Fotografiar el otoño riojano es capturar el tiempo en su estado más puro. La luz de octubre, baja y templada, acaricia las hileras de cepas dibujando sombras largas que imitan las arrugas de las manos que las vendimiaron. Hay una mística especial en el instante en que la niebla matutina se enreda en los tejados de San Vicente de la Sonsierra o Briones, suspendida como un velo que separa la realidad de la leyenda.

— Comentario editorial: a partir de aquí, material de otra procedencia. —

-- ==== Sys2Proof/Machine/NodeStates.lean ====
section
/-! DEFINITION. Node states, start-up, resets, rank power and feeds (17), and the resumption of the lanes (11 R261). -/

namespace Sys2Proof.Machine

def modNode (n : Node) (f : NodeSt → NodeSt) : Node := { n with nodeSt := f n.nodeSt }
def modPower (n : Node) (f : Power → Power) : Node := { n with power := f n.power }

/-! Words (Tables 17.7, 17.9) -/

/-- NODE_FAULT. -/
def nodeFault (n : Node) : Word :=
  pack [(b2n n.nodeSt.hwdogFault, 7, 1), (b2n (!n.nodeSt.rstest.isEmpty), 6, 1), (b2n n.config.factory, 5, 1),
    (b2n (decide (n.rec_.store = .none)), 4, 1), (b2n n.safety.failed, 3, 1), (b2n n.tb.ckFail.isSome, 2, 1),
    (b2n (lanesNone n), 1, 1), (b2n (!(n.power.aOk && n.power.bOk)), 0, 1)]

/-- NODE_FAULT as a copy shows it: its Reset value until the first boundary after a reset. -/
def shownFault (b : Node) : Word := if b.bAt = 0 then 0 else nodeFault b

/-- NODE_STAT. -/
def nodeStat (n : Node) : Word :=
  let s := n.nodeSt
  pack [(s.rstCause, 24, 4), (s.safeCause, 20, 4), (s.phase, 16, 4), (s.refuse, 12, 4), (b2n (shownFault n != 0), 7, 1),
    (nodeCode n, 0, 3)]

/-- A bit of NODE_FAULT becomes 1 at the refresh that shows it. -/
def faultRaise (shown n : Node) : Node := raiseBIf (nodeFault n &&& ~~~shownFault shown != 0) n 0 0

/-! Ranks (R394, R400) -/

def rankEn (n : Node) : Nat := (reg n (at_ 0x0D 0x50)).toNat

/-- A rank is powered: its self-test begins. -/
def powerRank (n : Node) (r : Nat) : Node :=
  let x := rankOf n r
  if x.powered || x.failed then n
  else
    let n := powerObserve (modRank n r (fun _ => { powered := true })) r
    let cs := keysOfRank n.diags r
    armRank { n with diags := tmodAll {} n.diags cs (fun _ => warmDiag) } r

/-- Every enabled rank, at entry to CONFIG. -/
def powerRanks (n : Node) : Node := (members (rankEn n) 16).foldl powerRank n
def unpowerRanks (n : Node) : Node := (keys n.ranks).foldl unpowerRank n

/-- Every enabled rank is READY, FAULTY or FAILED. -/
def ranksDone (n : Node) : Bool := (members (rankEn n) 16).all (fun r => (rankOf n r).ready || (rankOf n r).failed)

/-- An enabled rank is still in its self-test. -/
def ranksTesting (n : Node) : Bool := (members (rankEn n) 16).any (fun r => (rankOf n r).powered && !(rankOf n r).ready)

/-- The GOTO to CONFIG that waits for its ranks (R389); the wait goes on where the node enters SAFE by itself meanwhile. -/
def endGotoConfig (n : Node) : Node :=
  match cmdOf n 0 with
  | some c => if c.result.isNone ∧ operational n ∧ ranksDone n ∧ fld c.value 2 0 = 2 ∧ n.acts.all (fun a => a.page != 0) then
      setCmd n 0 (some { c with result := some true, shown := true }) else n
  | none => n

/-- PWR_RANK_EN taken up: ranks whose bit clears lose their power at once, and their failure; new ones are powered. -/
def rankEnable (n : Node) (v : Word) : Node :=
  let old := rankEn n
  let n := setReg n (at_ 0x0D 0x50) v
  let n := modConfig n (fun c => { c with dirty := true })
  let off := (members old 16).filter (fun r => !bit v r)
  let n := off.foldl (fun n r => modRank (unpowerRank n r) r (fun x => { x with failed := false })) n
  endGotoConfig (if operational n then powerRanks n else n)

/-- A rank holds a channel that an enabled function uses. -/
def rankUsed (n : Node) (r : Nat) : Bool := (usedByFns n).any (fun c => rankOfCh c == r)

/-- The write clears no bit of a rank in use while outputs may be driven. -/
def rankEnOk (n : Node) (v : Word) : Bool :=
  !(isRun n || decide (n.nodeSt.state = .safe)) ||
  ((members (rankEn n) 16).filter (fun r => !bit v r)).all (fun r => !rankUsed n r)

/-- PWR_RANK_EN: a command that the lanes take up. -/
def rankEnWrite (n : Node) (path : Nat) (v : Word) : Node :=
  runCommand n path 0x0D (at_ 0x0D 0x50) v
    { state := inStates n 30 && rankEnOk n v, level := levelOk n path 2 }
    (fun n => defer 0x0D (.param (at_ 0x0D 0x50) (v &&& 0xFFFF) (pathAccount n path) (seqOf n path 0x0D).echo) n)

Es ahí, entre la bruma y los primeros rayos de sol, donde el contraste cromático se vuelve casi irreal: el verde que se resiste a morir, el amarillo que reclama su protagonismo y el rojo ardiente de las hojas que parece encender la tierra.
Cada disparo es un intento de retener una transición perfecta. En los valles del Oja y del Najerilla, las hojas de los bosques caen en un baile silencioso, alfombrando senderos que invitan a perderse. El fotógrafo no busca aquí la nitidez absoluta, sino la atmósfera. Busca el crujido bajo los pies, el olor a tierra mojada y a mosto que parece impregnar el grano de la imagen, el reflejo de los chopos dorados duplicándose en las aguas tranquilas del Ebro.
La Rioja es Tierra de Vinos y el mejor jardín de Baco.